Breakthroughs.

I’ve got some fantastic news from the world of Stormriders! Recently I completed a full chapter-by-chapter plot synopsis, to fill in any plot holes, etc. … and ended up with several new fully-developed characters AND a plot that works! 

Hooray!

Disclaimer: Please don’t worry… I headed into the writing process absolutely determined to make the plot work, and had a general idea of where I wanted my characters to go and why. However, “best-laid plans” etc. … whatever the expression is. It was a little thought, in the back of my mind, in that dark corner that all writers know about, where the doubt hides. The little thought nagging me every time I finished a chapter: “Are you CERTAIN you know where this is going?”

This was the first time I’d actually written everything down. And I mean EVERYTHING. Timelines for every single character. Travel times for distances that haven’t been used before (my folks use tall ships to get from point A to point B, crossing a huge ocean where the Midwest used to be). Motivations for why people end up where they do, and why they do the lovely or the terrible things they do. And friends, IT WORKS. It all works.

OH YEAH I ALMOST FORGOT THERE IS SOMETHING ELSE.

Conceptual cover art © Copyright 2017 by Jen Lynn Anderson. All rights reserved.

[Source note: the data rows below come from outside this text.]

@[simp] theorem State.wipe_memWf (s : State) (dump : Bool) (h : s.m.mem.wf = true) :
    (s.wipe dump).m.mem.wf = true := by
  simp -implicitDefEqProofs +contextual (maxDischargeDepth := 20) [h, State.wipe]

@[simp] theorem State.resetCause_memWf (s : State) (cause : ℕ) (dump : Bool) (h : s.m.mem.wf = true) :
    (s.resetCause cause dump).m.mem.wf = true := by
  simp -implicitDefEqProofs +contextual (maxDischargeDepth := 20) [h, State.resetCause]

@[simp] theorem State.enterOff_memWf (s : State) (h : s.m.mem.wf = true) : (s.enterOff).m.mem.wf = true := by
  simp -implicitDefEqProofs +contextual (maxDischargeDepth := 20) [h, State.enterOff]

@[simp] theorem State.aonReset_memWf (s : State) (h : s.m.mem.wf = true) : (s.aonReset).m.mem.wf = true := by
  simp -implicitDefEqProofs +contextual (maxDischargeDepth := 20) [h, State.aonReset]

@[simp] theorem State.tickDump_memWf (s : State) (h : s.m.mem.wf = true) : (s.tickDump).m.mem.wf = true := by
  simp -implicitDefEqProofs +contextual (maxDischargeDepth := 20) [h, State.tickDump]

@[simp] theorem State.tickOff_memWf (s : State) (h : s.m.mem.wf = true) : (s.tickOff).m.mem.wf = true := by
  simp -implicitDefEqProofs +contextual (maxDischargeDepth := 20) [h, State.tickOff]

@[simp] theorem State.tick_memWf (s : State) (h : s.m.mem.wf = true) : (s.tick).m.mem.wf = true := by
  simp -implicitDefEqProofs +contextual (maxDischargeDepth := 20) [h, State.tick]

@[simp] theorem State.restoreJournal_memWf (s : State) (p : ℕ) (h : s.m.mem.wf = true) :
    (s.restoreJournal p).m.mem.wf = true := by
  unfold State.restoreJournal
  dsimp only
  generalize (_ : List JEnt) ++ _ = l
  exact foldl_memWf _ _ _ h (fun s e hs => State.writeKeys'_memWf s _ _ hs)

/-- The counter's write and the sample behind it, for any bytes and places. -/
theorem State.sampled_memWf (s : State) (st t row rows : Nat) (K : List Nat) (f : List Nat → List Byte)
    (h : s.m.mem.wf = true) :
    (let ks := K
     let s := (s.writeNow (ks.zip (f ks))).2
     let n := Tab.get s.b.loadN 0 (64 * st + t) + 1
     State.sampleLoad { s with b := { s.b with loadN := Tab.put s.b.loadN 0 (64 * st + t) n } } st t row rows
         n).m.mem.wf
      = true := by
  have hw := State.writeNow_memWf s (K.zip (f K)) h
  dsimp only
  apply State.sampleLoad_memWf
  exact hw

@[simp] theorem State.countLoad_memWf (s : State) (st : ℕ) (t : ℕ) (row : ℕ) (rows : ℕ) (h : s.m.mem.wf = true) :
    (s.countLoad st t row rows).m.mem.wf = true := by
  unfold State.countLoad
  split
  · exact State.sampled_memWf s st t row rows (s.loadKeys st t row)
      (fun ks => leBytes 4 (satAdd 32 (leNat (ks.map s.m.mem.rd)) 1)) h
  · exact h

@[simp] theorem State.readRow_memWf (s : State) (st : ℕ) (t : ℕ) (sl : Slot) (row : ℕ) (off : ℕ) (len : ℕ) (h :
    s.m.mem.wf = true) : (s.readRow st t sl row off len).2.m.mem.wf = true := by
  generalize hu : s.readRow st t sl row off len = u
  unfold State.readRow at hu
  dsimp only at hu
  (repeat' split at hu) <;> (subst hu; simp -implicitDefEqProofs +contextual (maxDischargeDepth := 20) [*])

@[simp] theorem State.readRows_memWf (s : State) (x : BCmd) (sl : Slot) (a : List (ℕ × ℕ)) (h : s.m.mem.wf = true)
    : (s.readRows x sl a).2.m.mem.wf = true := by
  fun_induction s.readRows x sl a <;> (try simp only [Prod.ext_iff] at *) <;> (try casesm* _ ∧
      _) <;> subst_vars <;> simp_all -implicitDefEqProofs

@[simp] theorem State.runRead_memWf (s : State) (x : BCmd) (sl : Slot) (p : BPay) (h : s.m.mem.wf = true) :
    (s.runRead x sl p).m.mem.wf = true := by
  generalize hu : s.runRead x sl p = u
  unfold State.runRead at hu
  dsimp only at hu
  (repeat' split at hu) <;>
    (subst hu
     (try simp only [Prod.ext_iff] at *)
     (try casesm* _ ∧ _)
     subst_vars
     simp -implicitDefEqProofs +contextual (maxDischargeDepth := 20) [*])

@[simp] theorem State.scatterRows_memWf (s : State) (x : BCmd) (sl : Slot) (p : BPay) (seed : ℕ) (a : List (ℕ × ℕ))
    (h : s.m.mem.wf = true) : (s.scatterRows x sl p seed a).2.m.mem.wf = true := by
  fun_induction s.scatterRows x sl p seed a <;> (try simp only [Prod.ext_iff] at *) <;> (try casesm* _ ∧
      _) <;> subst_vars <;> simp_all -implicitDefEqProofs

@[simp] theorem State.runScatter_memWf (s : State) (x : BCmd) (sl : Slot) (p : BPay) (h : s.m.mem.wf = true) :
    (s.runScatter x sl p).m.mem.wf = true := by
  have hw := State.scatterRows_memWf s x sl p (s.fld (SB_JOB_SEED_SEED x.stack sl.part)) ((List.range
      p.idx.length).zip p.idx) h
  unfold State.runScatter
  split <;> rename_i heq <;> rw [heq] at hw <;> simpa using hw

@[simp] theorem State.applyParts_memWf (s : State) (x : BCmd) (sl : Slot) (p : ℕ) (at_ : ℕ) (ws : List ℕ) (pay :
    BPay) (a : List RowPart) (h : s.m.mem.wf = true) : (s.applyParts x sl p at_ ws pay a).2.m.mem.wf = true := by
  induction a generalizing s at_ with
  | nil => simpa [State.applyParts] using h
  | cons r rest ih =>
    unfold State.applyParts
    have h1 := State.readRow_memWf s x.stack x.hdr.table sl r.row 0 sl.recBytes h
    rcases ht : s.readRow x.stack x.hdr.table sl r.row 0 sl.recBytes with ⟨_ | d, u⟩ <;> rw [ht] at h1 <;> dsimp only at h1 ⊢
    · exact h1
    · have g := State.journalPart_memWf u x sl p at_ r.row d h1
      rcases hj : u.journalPart x sl p at_ r.row d with ⟨_ | _, v⟩ <;> rw [hj] at g <;> dsimp only at g ⊢
      · exact g
      · have k := ih (v.applyPart x sl p ws pay r d).2 (at_ + sl.jnlLen) (State.applyPart_memWf v x sl p ws pay r d g)
        generalize (v.applyPart x sl p ws pay r d).2.applyParts x sl p (at_ + sl.jnlLen) ws pay rest = q at k ⊢
        rcases q with ⟨_ | fl, w⟩ <;> exact k

@[simp] theorem State.runUpdate_memWf (s : State) (x : BCmd) (sl : Slot) (pay : BPay) (h : s.m.mem.wf = true) :
    (s.runUpdate x sl pay).m.mem.wf = true := by
  generalize hu : s.runUpdate x sl pay = u
  unfold State.runUpdate at hu
  dsimp only at hu
  (repeat' split at hu) <;>
    (subst hu
     (try simp only [Prod.ext_iff] at *)
     (try casesm* _ ∧ _)
     subst_vars
     simp -implicitDefEqProofs +contextual (maxDischargeDepth := 20) [*])

@[simp] theorem State.lookUpdate_memWf (s : State) (x : BCmd) (sl : Slot) (p : BPay) (h : s.m.mem.wf = true) :
    (s.lookUpdate x sl p).m.mem.wf = true := by
  generalize hu : s.lookUpdate x sl p = u
  unfold State.lookUpdate at hu
  (repeat' split at hu) <;> (subst hu; simp -implicitDefEqProofs +contextual (maxDischargeDepth := 20) [*])

@[simp] theorem State.undoStep_memWf (s : State) (p : ℕ) (h : s.m.mem.wf = true) :
    (s.undoStep p).m.mem.wf = true := by
  simp -implicitDefEqProofs +contextual (maxDischargeDepth := 20) [h, State.undoStep]

@[simp] theorem State.failReplay_memWf (s : State) (p : ℕ) (c : ℕ) (result : ℕ) (h : s.m.mem.wf = true) :
    (s.failReplay p c result).m.mem.wf = true := by
  simp -implicitDefEqProofs +contextual (maxDischargeDepth := 20) [h, State.failReplay]

@[simp] theorem State.loadSlot_memWf (s : State) (p slot : ℕ) (hd body : List Byte) (h : s.m.mem.wf = true) :
    (s.loadSlot p slot hd body).m.mem.wf = true := by
  unfold State.loadSlot
  simp [h]

@[simp] theorem State.loadAll_memWf (s : State) (p : ℕ) (step : ℕ) (l : List (ℕ × List Byte × List Byte)) (job :
    List Byte) (late : Option (List ℕ)) (h : s.m.mem.wf = true) : (s.loadAll p step l job late).m.mem.wf = true := by
  unfold State.loadAll
  dsimp only
  simp only [State.modJob_frame, State.setFld_frame]
  exact foldl_memWf _ _ _ (by simp [h]) (fun s e hs => by simp [hs])

@[simp] theorem State.absorbPart_memWf (s : State) (p : ℕ) (b : List Byte) (h : s.m.mem.wf = true) :
    (s.absorbPart p b).m.mem.wf = true := by
  unfold State.absorbPart
  dsimp only
  (repeat' split) <;> simp [h]

@[simp] theorem State.handOver_memWf (s : State) (p : ℕ) (dev : ℕ) (h : s.m.mem.wf = true) :
    (s.handOver p dev).m.mem.wf = true := by
  unfold State.handOver
  refine foldl_memWf _ _ _ h (fun s x hs => ?_)
  dsimp only
  (repeat' split) <;> simp [hs]

@[simp] theorem State.absorbAll_memWf (s : State) (p : ℕ) (lost : List ℕ) (h : s.m.mem.wf = true) :
    (s.absorbAll p lost).m.mem.wf = true := by
  unfold State.absorbAll
  refine foldl_memWf _ _ _ h (fun s x hs => ?_)
  split
  · exact State.absorbPart_memWf s p _ hs
  · exact hs

theorem State.loadItem_memWf {s u : State} {p : ℕ} {it : List Byte} (h : s.m.mem.wf = true)
    (e : s.loadItem p it = .ok u) : u.m.mem.wf = true := by
  unfold State.loadItem at e
  dsimp only at e
  (repeat' split at e) <;> (cases e; try simp [h])

@[simp] theorem State.loadItems_memWf (s : State) (p : ℕ) (a : List (List Byte)) (h : s.m.mem.wf = true) :
    (s.loadItems p a).2.m.mem.wf = true := by
  induction a generalizing s with
  | nil => simpa [State.loadItems] using h
  | cons it r ih =>
    unfold State.loadItems
    dsimp only
    split
    · simpa using h
    · rename_i e
      exact ih _ (State.loadItem_memWf (by simp [h]) e)

end Sys2Proof.Machine
end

The plot worked so well for Stormriders that it morphed and evolved into this 3-book trilogy monster! Not my intention, but upon reaching the end of the synopsis I realized the fates of my MCs were left hanging. There is much more of their story to tell. And tell it, I shall!

This month is National Novel Writing Month’s “Camp NaNoWriMo” event (for those of you familiar with NaNo and recognize it in November, the founders host a spring event as well!) and I’m aiming for 2,000 words per day during the month of April. I want this story in your hands ASAP. I’m ready for it to be out there, and I can’t wait for you to read it! This chapter synopsis reaffirmed that fact.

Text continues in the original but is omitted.